- DATA FOR ANALYSIS -
-- ==== Sys2Proof/Laws/State.lean ====
section
/-! SUPPORT. Laws/State.lean: every field of the state after each of the updates the operations are built from. -/
namespace Sys2Proof.Machine

/-! ### rset -/

@[simp] theorem rset_pending (s : State) (r : RegName) (i : Nat) (v : Word) : (rset s r i v).pending = s.pending := rfl
@[simp] theorem rset_mem (s : State) (r : RegName) (i : Nat) (v : Word) : (rset s r i v).mem = s.mem := rfl
@[simp] theorem rset_store (s : State) (r : RegName) (i : Nat) (v : Word) : (rset s r i v).store = s.store := rfl
@[simp] theorem rset_tiles (s : State) (r : RegName) (i : Nat) (v : Word) : (rset s r i v).tiles = s.tiles := rfl
@[simp] theorem rset_bays (s : State) (r : RegName) (i : Nat) (v : Word) : (rset s r i v).bays = s.bays := rfl
@[simp] theorem rset_parts (s : State) (r : RegName) (i : Nat) (v : Word) : (rset s r i v).parts = s.parts := rfl
@[simp] theorem rset_ready (s : State) (r : RegName) (i : Nat) (v : Word) : (rset s r i v).ready = s.ready := rfl
@[simp] theorem rset_snap (s : State) (r : RegName) (i : Nat) (v : Word) : (rset s r i v).snap = s.snap := rfl
@[simp] theorem rset_ctxs (s : State) (r : RegName) (i : Nat) (v : Word) : (rset s r i v).ctxs = s.ctxs := rfl
@[simp] theorem rset_queues (s : State) (r : RegName) (i : Nat) (v : Word) : (rset s r i v).queues = s.queues := rfl
@[simp] theorem rset_fences (s : State) (r : RegName) (i : Nat) (v : Word) : (rset s r i v).fences = s.fences := rfl
@[simp] theorem rset_cmds (s : State) (r : RegName) (i : Nat) (v : Word) : (rset s r i v).cmds = s.cmds := rfl
@[simp] theorem rset_nextCmd (s : State) (r : RegName) (i : Nat) (v : Word) : (rset s r i v).nextCmd = s.nextCmd := rfl
@[simp] theorem rset_errq (s : State) (r : RegName) (i : Nat) (v : Word) : (rset s r i v).errq = s.errq := rfl
@[simp] theorem rset_errSeen (s : State) (r : RegName) (i : Nat) (v : Word) : (rset s r i v).errSeen = s.errSeen := rfl
@[simp] theorem rset_errLost (s : State) (r : RegName) (i : Nat) (v : Word) : (rset s r i v).errLost = s.errLost := rfl
@[simp] theorem rset_errNext (s : State) (r : RegName) (i : Nat) (v : Word) : (rset s r i v).errNext = s.errNext := rfl
@[simp] theorem rset_errIrqWait (s : State) (r : RegName) (i : Nat) (v : Word) : (rset s r i v).errIrqWait = s.errIrqWait := rfl
@[simp] theorem rset_errIrqOwed (s : State) (r : RegName) (i : Nat) (v : Word) : (rset s r i v).errIrqOwed = s.errIrqOwed := rfl
@[simp] theorem rset_out (s : State) (r : RegName) (i : Nat) (v : Word) : (rset s r i v).out = s.out := rfl
@[simp] theorem rset_lost (s : State) (r : RegName) (i : Nat) (v : Word) : (rset s r i v).lost = s.lost := rfl
@[simp] theorem rset_atc (s : State) (r : RegName) (i : Nat) (v : Word) : (rset s r i v).atc = s.atc := rfl
@[simp] theorem rset_pins (s : State) (r : RegName) (i : Nat) (v : Word) : (rset s r i v).pins = s.pins := rfl
@[simp] theorem rset_unacked (s : State) (r : RegName) (i : Nat) (v : Word) : (rset s r i v).unacked = s.unacked := rfl
@[simp] theorem rset_d3 (s : State) (r : RegName) (i : Nat) (v : Word) : (rset s r i v).d3 = s.d3 := rfl
@[simp] theorem rset_idn (s : State) (r : RegName) (i : Nat) (v : Word) : (rset s r i v).idn = s.idn := rfl
@[simp] theorem rset_idnReqs (s : State) (r : RegName) (i : Nat) (v : Word) : (rset s r i v).idnReqs = s.idnReqs := rfl
@[simp] theorem rset_rwo (s : State) (r : RegName) (i : Nat) (v : Word) : (rset s r i v).rwo = s.rwo := rfl
@[simp] theorem rset_joins (s : State) (r : RegName) (i : Nat) (v : Word) : (rset s r i v).joins = s.joins := rfl
@[simp] theorem rset_edges (s : State) (r : RegName) (i : Nat) (v : Word) : (rset s r i v).edges = s.edges := rfl
@[simp] theorem rset_dom (s : State) (r : RegName) (i : Nat) (v : Word) : (rset s r i v).dom = s.dom := rfl
@[simp] theorem rset_cfg (s : State) (r : RegName) (i : Nat) (v : Word) : (rset s r i v).cfg = s.cfg := rfl
@[simp] theorem rset_mapouts (s : State) (r : RegName) (i : Nat) (v : Word) : (rset s r i v).mapouts = s.mapouts := rfl
@[simp] theorem rset_repairs (s : State) (r : RegName) (i : Nat) (v : Word) : (rset s r i v).repairs = s.repairs := rfl
@[simp] theorem rset_wcb (s : State) (r : RegName) (i : Nat) (v : Word) : (rset s r i v).wcb = s.wcb := rfl
@[simp] theorem rset_wback (s : State) (r : RegName) (i : Nat) (v : Word) : (rset s r i v).wback = s.wback := rfl
@[simp] theorem rset_ceRows (s : State) (r : RegName) (i : Nat) (v : Word) : (rset s r i v).ceRows = s.ceRows := rfl
@[simp] theorem rset_retrains (s : State) (r : RegName) (i : Nat) (v : Word) : (rset s r i v).retrains = s.retrains := rfl
@[simp] theorem rset_training (s : State) (r : RegName) (i : Nat) (v : Word) : (rset s r i v).training = s.training := rfl
@[simp] theorem rset_repairedAt (s : State) (r : RegName) (i : Nat) (v : Word) : (rset s r i v).repairedAt = s.repairedAt := rfl
@[simp] theorem rset_ledger (s : State) (r : RegName) (i : Nat) (v : Word) : (rset s r i v).ledger = s.ledger := rfl
@[simp] theorem rset_ledgerA (s : State) (r : RegName) (i : Nat) (v : Word) : (rset s r i v).ledgerA = s.ledgerA := rfl
@[simp] theorem rset_ledgerB (s : State) (r : RegName) (i : Nat) (v : Word) : (rset s r i v).ledgerB = s.ledgerB := rfl
@[simp] theorem rset_ledgerBusy (s : State) (r : RegName) (i : Nat) (v : Word) : (rset s r i v).ledgerBusy = s.ledgerBusy := rfl
@[simp] theorem rset_ledgerDirty (s : State) (r : RegName) (i : Nat) (v : Word) : (rset s r i v).ledgerDirty = s.ledgerDirty := rfl
@[simp] theorem rset_pageReports (s : State) (r : RegName) (i : Nat) (v : Word) : (rset s r i v).pageReports = s.pageReports := rfl
@[simp] theorem rset_pagesTold (s : State) (r : RegName) (i : Nat) (v : Word) : (rset s r i v).pagesTold = s.pagesTold := rfl
@[simp] theorem rset_fenKeys (s : State) (r : RegName) (i : Nat) (v : Word) : (rset s r i v).fenKeys = s.fenKeys := rfl
@[simp] theorem rset_keyMap (s : State) (r : RegName) (i : Nat) (v : Word) : (rset s r i v).keyMap = s.keyMap := rfl
@[simp] theorem rset_clearQ (s : State) (r : RegName) (i : Nat) (v : Word) : (rset s r i v).clearQ = s.clearQ := rfl
@[simp] theorem rset_slcCount (s : State) (r : RegName) (i : Nat) (v : Word) : (rset s r i v).slcCount = s.slcCount := rfl
@[simp] theorem rset_slcShares (s : State) (r : RegName) (i : Nat) (v : Word) : (rset s r i v).slcShares = s.slcShares := rfl
@[simp] theorem rset_slcOwed (s : State) (r : RegName) (i : Nat) (v : Word) : (rset s r i v).slcOwed = s.slcOwed := rfl
@[simp] theorem rset_otp (s : State) (r : RegName) (i : Nat) (v : Word) : (rset s r i v).otp = s.otp := rfl
@[simp] theorem rset_otpJobs (s : State) (r : RegName) (i : Nat) (v : Word) : (rset s r i v).otpJobs = s.otpJobs := rfl
@[simp] theorem rset_flash (s : State) (r : RegName) (i : Nat) (v : Word) : (rset s r i v).flash = s.flash := rfl
@[simp] theorem rset_flashJobs (s : State) (r : RegName) (i : Nat) (v : Word) : (rset s r i v).flashJobs = s.flashJobs := rfl
@[simp] theorem rset_badTiles (s : State) (r : RegName) (i : Nat) (v : Word) : (rset s r i v).badTiles = s.badTiles := rfl
@[simp] theorem rset_badBays (s : State) (r : RegName) (i : Nat) (v : Word) : (rset s r i v).badBays = s.badBays := rfl
@[simp] theorem rset_bayMap (s : State) (r : RegName) (i : Nat) (v : Word) : (rset s r i v).bayMap = s.bayMap := rfl
@[simp] theorem rset_bridgeSpares (s : State) (r : RegName) (i : Nat) (v : Word) : (rset s r i v).bridgeSpares = s.bridgeSpares := rfl
@[simp] theorem rset_sites (s : State) (r : RegName) (i : Nat) (v : Word) : (rset s r i v).sites = s.sites := rfl
@[simp] theorem rset_netReqs (s : State) (r : RegName) (i : Nat) (v : Word) : (rset s r i v).netReqs = s.netReqs := rfl
@[simp] theorem rset_netUsed (s : State) (r : RegName) (i : Nat) (v : Word) : (rset s r i v).netUsed = s.netUsed := rfl
@[simp] theorem rset_netReset (s : State) (r : RegName) (i : Nat) (v : Word) : (rset s r i v).netReset = s.netReset := rfl
@[simp] theorem rset_traces (s : State) (r : RegName) (i : Nat) (v : Word) : (rset s r i v).traces = s.traces := rfl
@[simp] theorem rset_slices (s : State) (r : RegName) (i : Nat) (v : Word) : (rset s r i v).slices = s.slices := rfl
@[simp] theorem rset_cohHold (s : State) (r : RegName) (i : Nat) (v : Word) : (rset s r i v).cohHold = s.cohHold := rfl
@[simp] theorem rset_cohWait (s : State) (r : RegName) (i : Nat) (v : Word) : (rset s r i v).cohWait = s.cohWait := rfl
@[simp] theorem rset_ccLines (s : State) (r : RegName) (i : Nat) (v : Word) : (rset s r i v).ccLines = s.ccLines := rfl
@[simp] theorem rset_lossOwed (s : State) (r : RegName) (i : Nat) (v : Word) : (rset s r i v).lossOwed = s.lossOwed := rfl
@[simp] theorem rset_removing (s : State) (r : RegName) (i : Nat) (v : Word) : (rset s r i v).removing = s.removing := rfl
@[simp] theorem rset_resetOwed (s : State) (r : RegName) (i : Nat) (v : Word) : (rset s r i v).resetOwed = s.resetOwed := rfl
@[simp] theorem rset_fwOwed (s : State) (r : RegName) (i : Nat) (v : Word) : (rset s r i v).fwOwed = s.fwOwed := rfl
@[simp] theorem rset_failRestart (s : State) (r : RegName) (i : Nat) (v : Word) : (rset s r i v).failRestart = s.failRestart := rfl
@[simp] theorem rset_rstLow (s : State) (r : RegName) (i : Nat) (v : Word) : (rset s r i v).rstLow = s.rstLow := rfl
@[simp] theorem rset_imgNext (s : State) (r : RegName) (i : Nat) (v : Word) : (rset s r i v).imgNext = s.imgNext := rfl
@[simp] theorem rset_imgHash (s : State) (r : RegName) (i : Nat) (v : Word) : (rset s r i v).imgHash = s.imgHash := rfl
@[simp] theorem rset_licHash (s : State) (r : RegName) (i : Nat) (v : Word) : (rset s r i v).licHash = s.licHash := rfl
@[simp] theorem rset_cfgHash (s : State) (r : RegName) (i : Nat) (v : Word) : (rset s r i v).cfgHash = s.cfgHash := rfl
@[simp] theorem rset_ident (s : State) (r : RegName) (i : Nat) (v : Word) : (rset s r i v).ident = s.ident := rfl
@[simp] theorem rset_nonce (s : State) (r : RegName) (i : Nat) (v : Word) : (rset s r i v).nonce = s.nonce := rfl
@[simp] theorem rset_spdm (s : State) (r : RegName) (i : Nat) (v : Word) : (rset s r i v).spdm = s.spdm := rfl
@[simp] theorem rset_ide (s : State) (r : RegName) (i : Nat) (v : Word) : (rset s r i v).ide = s.ide := rfl
@[simp] theorem rset_hot (s : State) (r : RegName) (i : Nat) (v : Word) : (rset s r i v).hot = s.hot := rfl
@[simp] theorem rset_temps (s : State) (r : RegName) (i : Nat) (v : Word) : (rset s r i v).temps = s.temps := rfl
@[simp] theorem rset_errMgmt (s : State) (r : RegName) (i : Nat) (v : Word) : (rset s r i v).errMgmt = s.errMgmt := rfl
@[simp] theorem rset_retrainOwed (s : State) (r : RegName) (i : Nat) (v : Word) : (rset s r i v).retrainOwed = s.retrainOwed := rfl
@[simp] theorem rset_pldmTo (s : State) (r : RegName) (i : Nat) (v : Word) : (rset s r i v).pldmTo = s.pldmTo := rfl
@[simp] theorem rset_cfgSpace (s : State) (r : RegName) (i : Nat) (v : Word) : (rset s r i v).cfgSpace = s.cfgSpace := rfl
@[simp] theorem rset_bias (s : State) (r : RegName) (i : Nat) (v : Word) : (rset s r i v).bias = s.bias := rfl
@[simp] theorem rset_perst (s : State) (r : RegName) (i : Nat) (v : Word) : (rset s r i v).perst = s.perst := rfl
@[simp] theorem rset_tripped (s : State) (r : RegName) (i : Nat) (v : Word) : (rset s r i v).tripped = s.tripped := rfl
@[simp] theorem rset_cold (s : State) (r : RegName) (i : Nat) (v : Word) : (rset s r i v).cold = s.cold := rfl
@[simp] theorem rset_wakeLow (s : State) (r : RegName) (i : Nat) (v : Word) : (rset s r i v).wakeLow = s.wakeLow := rfl
@[simp] theorem rset_rounds (s : State) (r : RegName) (i : Nat) (v : Word) : (rset s r i v).rounds = s.rounds := rfl
@[simp] theorem rset_fwMissing (s : State) (r : RegName) (i : Nat) (v : Word) : (rset s r i v).fwMissing = s.fwMissing := rfl
@[simp] theorem rset_sramSpares (s : State) (r : RegName) (i : Nat) (v : Word) : (rset s r i v).sramSpares = s.sramSpares := rfl
@[simp] theorem rset_siteLanes (s : State) (r : RegName) (i : Nat) (v : Word) : (rset s r i v).siteLanes = s.siteLanes := rfl
@[simp] theorem rset_clearAll (s : State) (r : RegName) (i : Nat) (v : Word) : (rset s r i v).clearAll = s.clearAll := rfl
@[simp] theorem rset_unsecure (s : State) (r : RegName) (i : Nat) (v : Word) : (rset s r i v).unsecure = s.unsecure := rfl
@[simp] theorem rset_usable (s : State) (r : RegName) (i : Nat) (v : Word) : (rset s r i v).usable = s.usable := rfl
@[simp] theorem rset_hdm (s : State) (r : RegName) (i : Nat) (v : Word) : (rset s r i v).hdm = s.hdm := rfl
@[simp] theorem rset_msix (s : State) (r : RegName) (i : Nat) (v : Word) : (rset s r i v).msix = s.msix := rfl
@[simp] theorem rset_pba (s : State) (r : RegName) (i : Nat) (v : Word) : (rset s r i v).pba = s.pba := rfl
@[simp] theorem rset_ackOwed (s : State) (r : RegName) (i : Nat) (v : Word) : (rset s r i v).ackOwed = s.ackOwed := rfl
@[simp] theorem rset_invs (s : State) (r : RegName) (i : Nat) (v : Word) : (rset s r i v).invs = s.invs := rfl
@[simp] theorem rset_injDone (s : State) (r : RegName) (i : Nat) (v : Word) : (rset s r i v).injDone = s.injDone := rfl
@[simp] theorem rset_snapOwed (s : State) (r : RegName) (i : Nat) (v : Word) : (rset s r i v).snapOwed = s.snapOwed := rfl
@[simp] theorem rset_tpOwed (s : State) (r : RegName) (i : Nat) (v : Word) : (rset s r i v).tpOwed = s.tpOwed := rfl
@[simp] theorem rset_tpClear (s : State) (r : RegName) (i : Nat) (v : Word) : (rset s r i v).tpClear = s.tpClear := rfl
@[simp] theorem rset_failOwed (s : State) (r : RegName) (i : Nat) (v : Word) : (rset s r i v).failOwed = s.failOwed := rfl
@[simp] theorem rset_fresh (s : State) (r : RegName) (i : Nat) (v : Word) : (rset s r i v).fresh = s.fresh := rfl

- WORK INSTRUCTION -
Write out every line of the preceding listing that contains "lean".

- OUTPUT BELOW -
-- ==== Sys2Proof/Laws/State.lean ====
/-! SUPPORT. Laws/State.lean: every field of the state after each of the updates the operations are built from. -/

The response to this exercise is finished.